Миссис Бернстайн вышла из ванной подавленной. Она шла вразвалку, чего раньше за ней Гордон не замечал. Обед начался с разговоров о родственниках. Кузен Ирв торгует галантереей где-то в Массачусетсе, дядя Герб по-прежнему зарабатывает деньги играючи, а его сестра — здесь она сделала паузу, как будто не хотела касаться этой темы — все еще носится с какими-то психами в Виллидже.
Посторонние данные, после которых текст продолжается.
/-! ### Submissions (R386-R388) -/

/-- Word n of a descriptor. -/
def descWord (d : List DWord) (n : Nat) : Nat := (d.getD n 0).toNat
/-- NR. -/
def descNR (d : List DWord) : Nat := bitsNat (descWord d 1) 50 48
/-- NW. -/
def descNW (d : List DWord) : Nat := bitsNat (descWord d 1) 52 51
/-- HANDLE and LEN of range word n. -/
def descRange (d : List DWord) (n : Nat) : Nat × Nat := (descWord d (4 + n) % 2 ^ 32, bitsNat (descWord d (4 + n)) 47 32)
/-- The read ranges, in order. -/
def readRanges (d : List DWord) : List (Nat × Nat) := (List.range (descNR d)).map fun n => descRange d n
/-- The write ranges, in order. -/
def writeRanges (d : List DWord) : List (Nat × Nat) := (List.range (descNW d)).map fun n => descRange d (descNR d + n)

/-- Whether the fields of a descriptor are well formed and its crew fits one core (R386, R387). -/
def descOk (d : List DWord) : Bool :=
  let w := descWord d 1
  descWord d 0 < 2 ^ 57 && w < 2 ^ 55 && !bitNat w 31 && !bitNat w 15 && descNW d ≤ 2 && descNR d ≤ 4 &&
  bitsNat w 47 42 ≤ 32 && bitsNat w 41 37 ≤ 16 && bitsNat w 36 32 ≤ 16 && bitsNat w 30 24 ≤ 64 && bitsNat w 23 16 ≤ 128 &&
  ((List.range 6).all fun n =>
    let x := descWord d (4 + n)
    if n < descNR d + descNW d then x < 2 ^ 48 && 1 ≤ bitsNat x 47 32 && bitsNat x 47 32 ≤ 4096 else x == 0) &&
  ((List.range 6).all fun n => descWord d (10 + n) == 0) && (descNeeds w).within coreNeeds

/-- The current version of a handle. -/
def Stream.current (t : Stream) (h : Nat) : Option Version := t.versions.find? fun v => v.current && v.handle.toNat == h

/-- Tiles for the write ranges in order, each after the earlier ones are placed; none when one has no room. -/
def placeWrites (vs : List Version) (tiles : Nat) : List (Nat × Nat) → Option (List Nat)
  | [] => some []
  | (h, n) :: rest =>
    (firstFit vs tiles n).bind fun t =>
      let v : Version := { id := 0, tile := t, len := n, handle := BitVec.ofNat 32 h, current := false, writer := none, poison := none }
      (placeWrites (v :: vs) tiles rest).map (t :: ·)

/-- Whether the ranges of a descriptor match the stream (R387). -/
def Stream.rangesOk (t : Stream) (d : List DWord) : Bool :=
  let rs := readRanges d
  let ws := writeRanges d
  let same (r : Nat × Nat) : Bool := match t.current r.1 with | some v => v.len == r.2 | none => false
  (rs.all same) && (ws.map Prod.fst).Nodup && (ws.all fun r => (t.current r.1).isNone || same r) &&
  (t.versions.filter Version.current).length + (ws.filter fun r => (t.current r.1).isNone).length ≤ 1024 &&
  (placeWrites t.versions t.tiles ws).isSome

/-- The poison of a task that would keep it from running: the lowest range, then the keyring (R393). -/
def State.taskPoison (s : State) (die : Nat) (t : Task) : Option Word :=
  let vs := (s.stream die t.stream).versions
  match t.reads.findSome? fun id => (vs.find? fun v => v.id == id).bind fun v => v.poison with
  | some (_, g) => some g
  | none => (firstPoison t.keys).map fun p => p.2.2

/-- Whether a task is clear (R391). -/
def State.taskClear (s : State) (die : Nat) (t : Task) : Bool :=
  t.deps.isEmpty && allSettled t.keys && (s.taskPoison die t).isNone

/-- A WAITING task that is clear becomes READY. -/
def State.wakeTasks (s : State) (die : Nat) : State :=
  s.setDie die fun d =>
    { d with tasks := d.tasks.map fun t => if t.st = .waiting ∧ s.taskClear die t then { t with st := .ready } else t }

/-- The bytes of a new version's tiles are undefined until its writer writes them (R388). -/
def State.undefineTiles (s : State) (asid : Nat) (base : VAddr) (tile len : Nat) : State :=
  (List.range len).foldl (fun s i =>
    match s.walk asid (base.toNat + 4096 * (tile + i)) with
    | .ok t => s.undefineFrame (t.pa (base.toNat + 4096 * (tile + i)) / 4096)
    | _ => s) s

/-- A submission enters the dependence table: its reads are matched and its writes renamed (R388). -/
def State.enterTask (s : State) (o : Op) (die n : Nat) (d : List DWord) : State :=
  let t := s.stream die n
  let rs := (readRanges d).filterMap fun r => t.current r.1
  let ws := writeRanges d
  let places := (placeWrites t.versions t.tiles ws).getD []
  let entry := ((List.range 4096).find? fun k => !(s.die die).tasks.any fun x => x.entry == k).getD 0
  let seq := s.nextId
  let news : List Version := (ws.zip places).mapIdx fun k p =>
    { id := seq + 1 + k, tile := p.2, len := p.1.2, handle := BitVec.ofNat 32 p.1.1, current := true, writer := some seq, poison := none }
  let olds := updWhere (fun (v : Version) => ws.any fun r => v.handle.toNat == r.1) (fun v => { v with current := false }) t.versions
  let task : Task :=
    { entry, seq, stream := n, launch := o.launch, desc := d, st := .waiting, op := o.id, keys := o.keys
      reads := rs.map Version.id, writes := news.map Version.id
      deps := (rs.filter fun v => v.writer.isSome).map Version.id, nbv := o.nbv }
  let s := news.foldl (fun s v => s.undefineTiles (((s.launch? o.launch).map Launch.asid).getD 0) t.base v.tile v.len) s
  let s : State := { s with nextId := seq + 1 + news.length }
  let s := s.setStream die n fun t => { t with versions := olds ++ news }
  let s := s.setDie die fun x => { x with tasks := x.tasks ++ [task] }
  (s.setOp o.id fun o => { o with prog := 1, wait := .task, queued := false }).wakeTasks die

/-- A submission at the head of its stream is processed (R387). -/
def State.submit (s : State) (o : Op) (die n : Nat) : State :=
  let a := o.arg 1
  let s := s.setOp o.id fun o => { o with queued := false }
  match o.fail, s.recomputeOf (some o.crew) with
  | some (c, g), _ => s.settle o.id (.poisoned c g)
  | none, some (d, _) => s.refuseRecompute o d
  | none, none =>
    if a % 128 ≠ 0 then s.poisonOp o.id 15
    else if 2 ^ 57 ≤ a then s.poisonOp o.id 3
    else
      let w := s.tbeWho die o.launch (some o)
      match s.reach w a 128 false { r := true } with
      | (s, .error g) =>
        let s := s.stopOp o.id w accRead false g
        match (s.op? o.id).bind Op.fail with
        | some (c, g) => s.settle o.id (.poisoned c g)
        | none => s
      | (s, .ok ps) =>
        let bs := s.readParts ps
        let d := (List.range 16).map fun k => BitVec.ofNat 64 (leNat ((bs.drop (8 * k)).take 8))
        let t := s.stream die n
        if !(t.isOpen && t.owner == o.launch && descOk d && t.rangesOk d) then s.poisonOp o.id 12
        else if 4096 ≤ (s.die die).tasks.length then s
        else s.enterTask o die n d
Гордон улыбнулся: сестра была на два года старше его и вполне могла за себя постоять. Он вставил слово о ее занятиях искусством и о том, сколько времени родные примирялись с ее увлечением. Мать повернулась к Пенни и спросила, не занимается ли она чем-либо подобным.
— Да, — сказала Пенни. — Я занимаюсь европейской литературой.
— А что вы думаете о новой книге мистера Рота?
— Ox, — ответила Пенни, явно пытаясь выиграть время. — Я не уверена, что дочитала ее до конца.
— Напрасно. Тогда бы вы лучше поняли Гордона.
— Да? — спросил Гордон. — Что ты хочешь этим сказать?
— Ну, дорогой, — начала миссис Бернстайн сочувственным тоном, растягивая слова. — Это помогло бы ей понять.., ну ладно… Мне кажется, мистер Рот — очень глубокий писатель. Вы со мной согласны, Пенни?
Гордон улыбался, раздумывая над тем, может ли он позволить себе откровенно расхохотаться. Однако прежде чем он успел сказать что-нибудь. Пенни проговорила:
— Если учесть, что Фолкнер умер в июле, а Хемингуэй — в прошлом году, я полагаю, что Рот теперь может числиться в первой сотне лучших писателей Америки, но…
— Но ведь они писали о прошлом, Пенни, — горячо заговорила миссис Бернстайн. — Его новая вещь “Разрешение идти”…
Гордон откинулся в кресле и отвлекся от диспута. Он знал теорию матери о том, что еврейская литература превосходит литературу других народов. Пенни, как он и предполагал, разбивала эту теорию фактами. В ее лице его мать нашла упорного оппонента, не желающего искать компромисс во имя примирения. Гордон чувствовал, что между ними нарастает напряжение, но разрядить обстановку не мог. Литература явилась предлогом. Налицо было противостояние шиксы и материнской любви. Он видел, как напрягалось лицо матери, как все глубже становились морщинки. Он мог вмешаться, но знал, что его голос, незаметно для него самого, перейдет на более высокие ноты, и он начнет говорить ноющим тоном парнишки, который едва прошел обряд Бар Мицва. Почему-то материнские теории неизбежно доводили его до истерики. Нет, на сей раз он избежит ловушки.